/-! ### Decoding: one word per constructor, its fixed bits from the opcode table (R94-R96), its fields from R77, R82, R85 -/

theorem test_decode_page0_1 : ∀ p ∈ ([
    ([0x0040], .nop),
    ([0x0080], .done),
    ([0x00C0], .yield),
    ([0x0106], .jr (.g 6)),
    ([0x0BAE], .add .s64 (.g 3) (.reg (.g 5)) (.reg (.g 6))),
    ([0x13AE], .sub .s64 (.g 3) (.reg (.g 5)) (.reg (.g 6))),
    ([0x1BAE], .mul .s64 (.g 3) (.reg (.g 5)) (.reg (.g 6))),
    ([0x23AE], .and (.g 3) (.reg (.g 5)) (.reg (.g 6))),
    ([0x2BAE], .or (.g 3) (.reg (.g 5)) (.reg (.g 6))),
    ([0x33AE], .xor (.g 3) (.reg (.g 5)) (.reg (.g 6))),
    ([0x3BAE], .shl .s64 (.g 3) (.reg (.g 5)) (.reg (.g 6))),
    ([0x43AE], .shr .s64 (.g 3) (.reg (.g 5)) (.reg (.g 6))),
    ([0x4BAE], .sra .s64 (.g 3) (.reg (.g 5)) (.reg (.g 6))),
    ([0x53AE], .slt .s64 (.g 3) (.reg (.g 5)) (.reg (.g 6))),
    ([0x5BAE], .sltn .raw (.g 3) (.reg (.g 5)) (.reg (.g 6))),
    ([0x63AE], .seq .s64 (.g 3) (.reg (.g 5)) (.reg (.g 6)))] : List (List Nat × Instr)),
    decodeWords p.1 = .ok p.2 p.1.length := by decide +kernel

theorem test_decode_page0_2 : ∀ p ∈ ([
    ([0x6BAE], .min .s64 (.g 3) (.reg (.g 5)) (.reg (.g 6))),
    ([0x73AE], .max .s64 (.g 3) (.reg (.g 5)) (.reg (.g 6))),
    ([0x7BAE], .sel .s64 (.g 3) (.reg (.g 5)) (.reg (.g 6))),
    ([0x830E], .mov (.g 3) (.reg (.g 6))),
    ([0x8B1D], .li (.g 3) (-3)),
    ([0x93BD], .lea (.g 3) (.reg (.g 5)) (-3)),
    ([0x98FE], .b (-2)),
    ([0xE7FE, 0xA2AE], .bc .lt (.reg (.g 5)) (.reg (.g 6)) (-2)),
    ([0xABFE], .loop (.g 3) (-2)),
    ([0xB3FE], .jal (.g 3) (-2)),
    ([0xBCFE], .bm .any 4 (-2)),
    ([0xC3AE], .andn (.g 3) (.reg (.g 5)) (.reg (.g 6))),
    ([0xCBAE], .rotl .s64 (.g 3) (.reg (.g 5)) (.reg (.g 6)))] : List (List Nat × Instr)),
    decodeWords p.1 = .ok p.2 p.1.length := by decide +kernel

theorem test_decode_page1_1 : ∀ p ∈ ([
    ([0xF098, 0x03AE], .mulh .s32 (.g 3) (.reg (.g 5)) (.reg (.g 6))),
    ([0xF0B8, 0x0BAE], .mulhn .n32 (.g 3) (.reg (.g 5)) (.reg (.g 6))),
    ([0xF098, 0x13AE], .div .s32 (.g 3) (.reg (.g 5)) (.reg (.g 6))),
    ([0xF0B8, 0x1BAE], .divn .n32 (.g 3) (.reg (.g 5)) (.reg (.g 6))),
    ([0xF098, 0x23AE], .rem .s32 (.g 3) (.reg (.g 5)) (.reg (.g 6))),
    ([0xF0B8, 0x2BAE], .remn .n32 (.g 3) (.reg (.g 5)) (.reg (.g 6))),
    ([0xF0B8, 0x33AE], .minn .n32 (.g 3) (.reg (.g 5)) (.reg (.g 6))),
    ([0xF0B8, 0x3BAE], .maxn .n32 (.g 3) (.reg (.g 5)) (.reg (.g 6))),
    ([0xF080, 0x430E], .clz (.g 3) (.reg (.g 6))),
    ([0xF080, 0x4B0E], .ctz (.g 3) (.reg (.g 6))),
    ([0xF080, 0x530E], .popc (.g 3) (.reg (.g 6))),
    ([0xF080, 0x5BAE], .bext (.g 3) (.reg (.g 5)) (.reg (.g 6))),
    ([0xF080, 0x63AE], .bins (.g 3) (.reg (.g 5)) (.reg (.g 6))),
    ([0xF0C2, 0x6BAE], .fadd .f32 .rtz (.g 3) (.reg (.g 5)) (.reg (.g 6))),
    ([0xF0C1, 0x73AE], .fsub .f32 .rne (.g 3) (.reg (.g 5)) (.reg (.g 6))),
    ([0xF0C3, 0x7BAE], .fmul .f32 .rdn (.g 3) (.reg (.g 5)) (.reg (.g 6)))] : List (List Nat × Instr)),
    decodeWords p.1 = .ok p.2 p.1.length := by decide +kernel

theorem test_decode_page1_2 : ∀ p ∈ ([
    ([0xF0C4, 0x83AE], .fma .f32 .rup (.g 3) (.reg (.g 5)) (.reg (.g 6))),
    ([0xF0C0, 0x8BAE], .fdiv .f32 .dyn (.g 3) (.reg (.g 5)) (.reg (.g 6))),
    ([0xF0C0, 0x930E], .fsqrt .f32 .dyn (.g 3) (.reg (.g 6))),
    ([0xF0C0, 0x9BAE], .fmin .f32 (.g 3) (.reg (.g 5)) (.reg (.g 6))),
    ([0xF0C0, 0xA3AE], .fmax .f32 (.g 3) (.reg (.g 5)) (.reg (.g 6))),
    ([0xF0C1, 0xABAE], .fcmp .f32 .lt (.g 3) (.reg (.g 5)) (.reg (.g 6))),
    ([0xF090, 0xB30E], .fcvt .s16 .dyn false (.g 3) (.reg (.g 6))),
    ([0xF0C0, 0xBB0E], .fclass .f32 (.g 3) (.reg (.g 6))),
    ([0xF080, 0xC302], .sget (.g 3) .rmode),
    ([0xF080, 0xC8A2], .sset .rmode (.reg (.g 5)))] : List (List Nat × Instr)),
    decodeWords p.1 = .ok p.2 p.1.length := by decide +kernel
══════
» **Task item**: Make an exact copy of the data above.

» **Response area**:
/-! ### Decoding: one word per constructor, its fixed bits from the opcode table (R94-R96), its fields from R77, R82, R85 -/

theorem test_decode_page0_1 : ∀ p ∈ ([
    ([0x0040], .nop),
    ([0x0080], .done),
    ([0x00C0], .yield),
    ([0x0106], .jr (.g 6)),
    ([0x0BAE], .add .s64 (.g 3) (.reg (.g 5)) (.reg (.g 6))),
    ([0x13AE], .sub .s64 (.g 3) (.reg (.g 5)) (.reg (.g 6))),
    ([0x1BAE], .mul .s64 (.g 3) (.reg (.g 5)) (.reg (.g 6))),
    ([0x23AE], .and (.g 3) (.reg (.g 5)) (.reg (.g 6))),
    ([0x2BAE], .or (.g 3) (.reg (.g 5)) (.reg (.g 6))),
    ([0x33AE], .xor (.g 3) (.reg (.g 5)) (.reg (.g 6))),
    ([0x3BAE], .shl .s64 (.g 3) (.reg (.g 5)) (.reg (.g 6))),
    ([0x43AE], .shr .s64 (.g 3) (.reg (.g 5)) (.reg (.g 6))),
    ([0x4BAE], .sra .s64 (.g 3) (.reg (.g 5)) (.reg (.g 6))),
    ([0x53AE], .slt .s64 (.g 3) (.reg (.g 5)) (.reg (.g 6))),
    ([0x5BAE], .sltn .raw (.g 3) (.reg (.g 5)) (.reg (.g 6))),
    ([0x63AE], .seq .s64 (.g 3) (.reg (.g 5)) (.reg (.g 6)))] : List (List Nat × Instr)),
    decodeWords p.1 = .ok p.2 p.1.length := by decide +kernel

theorem test_decode_page0_2 : ∀ p ∈ ([
    ([0x6BAE], .min .s64 (.g 3) (.reg (.g 5)) (.reg (.g 6))),
    ([0x73AE], .max .s64 (.g 3) (.reg (.g 5)) (.reg (.g 6))),
    ([0x7BAE], .sel .s64 (.g 3) (.reg (.g 5)) (.reg (.g 6))),
    ([0x830E], .mov (.g 3) (.reg (.g 6))),
    ([0x8B1D], .li (.g 3) (-3)),
    ([0x93BD], .lea (.g 3) (.reg (.g 5)) (-3)),
    ([0x98FE], .b (-2)),
    ([0xE7FE, 0xA2AE], .bc .lt (.reg (.g 5)) (.reg (.g 6)) (-2)),
    ([0xABFE], .loop (.g 3) (-2)),
    ([0xB3FE], .jal (.g 3) (-2)),
    ([0xBCFE], .bm .any 4 (-2)),
    ([0xC3AE], .andn (.g 3) (.reg (.g 5)) (.reg (.g 6))),
    ([0xCBAE], .rotl .s64 (.g 3) (.reg (.g 5)) (.reg (.g 6)))] : List (List Nat × Instr)),
    decodeWords p.1 = .ok p.2 p.1.length := by decide +kernel

theorem test_decode_page1_1 : ∀ p ∈ ([
    ([0xF098, 0x03AE], .mulh .s32 (.g 3) (.reg (.g 5)) (.reg (.g 6))),
    ([0xF0B8, 0x0BAE], .mulhn .n32 (.g 3) (.reg (.g 5)) (.reg (.g 6))),
    ([0xF098, 0x13AE], .div .s32 (.g 3) (.reg (.g 5)) (.reg (.g 6))),
    ([0xF0B8, 0x1BAE], .divn .n32 (.g 3) (.reg (.g 5)) (.reg (.g 6))),
    ([0xF098, 0x23AE], .rem .s32 (.g 3) (.reg (.g 5)) (.reg (.g 6))),
    ([0xF0B8, 0x2BAE], .remn .n32 (.g 3) (.reg (.g 5)) (.reg (.g 6))),
    ([0xF0B8, 0x33AE], .minn .n32 (.g 3) (.reg (.g 5)) (.reg (.g 6))),
    ([0xF0B8, 0x3BAE], .maxn .n32 (.g 3) (.reg (.g 5)) (.reg (.g 6))),
    ([0xF080, 0x430E], .clz (.g 3) (.reg (.g 6))),
    ([0xF080, 0x4B0E], .ctz (.g 3) (.reg (.g 6))),
    ([0xF080, 0x530E], .popc (.g 3) (.reg (.g 6))),
    ([0xF080, 0x5BAE], .bext (.g 3) (.reg (.g 5)) (.reg (.g 6))),
    ([0xF080, 0x63AE], .bins (.g 3) (.reg (.g 5)) (.reg (.g 6))),
    ([0xF0C2, 0x6BAE], .fadd .f32 .rtz (.g 3) (.reg (.g 5)) (.reg (.g 6))),
    ([0xF0C1, 0x73AE], .fsub .f32 .rne (.g 3) (.reg (.g 5)) (.reg (.g 6))),
    ([0xF0C3, 0x7BAE], .fmul .f32 .rdn (.g 3) (.reg (.g 5)) (.reg (.g 6)))] : List (List Nat × Instr)),
    decodeWords p.1 = .ok p.2 p.1.length := by decide +kernel

theorem test_decode_page1_2 : ∀ p ∈ ([
    ([0xF0C4, 0x83AE], .fma .f32 .rup (.g 3) (.reg (.g 5)) (.reg (.g 6))),
    ([0xF0C0, 0x8BAE], .fdiv .f32 .dyn (.g 3) (.reg (.g 5)) (.reg (.g 6))),
    ([0xF0C0, 0x930E], .fsqrt .f32 .dyn (.g 3) (.reg (.g 6))),
    ([0xF0C0, 0x9BAE], .fmin .f32 (.g 3) (.reg (.g 5)) (.reg (.g 6))),
    ([0xF0C0, 0xA3AE], .fmax .f32 (.g 3) (.reg (.g 5)) (.reg (.g 6))),
    ([0xF0C1, 0xABAE], .fcmp .f32 .lt (.g 3) (.reg (.g 5)) (.reg (.g 6))),
    ([0xF090, 0xB30E], .fcvt .s16 .dyn false (.g 3) (.reg (.g 6))),
    ([0xF0C0, 0xBB0E], .fclass .f32 (.g 3) (.reg (.g 6))),
    ([0xF080, 0xC302], .sget (.g 3) .rmode),
    ([0xF080, 0xC8A2], .sset .rmode (.reg (.g 5)))] : List (List Nat × Instr)),
    decodeWords p.1 = .ok p.2 p.1.length := by decide +kernel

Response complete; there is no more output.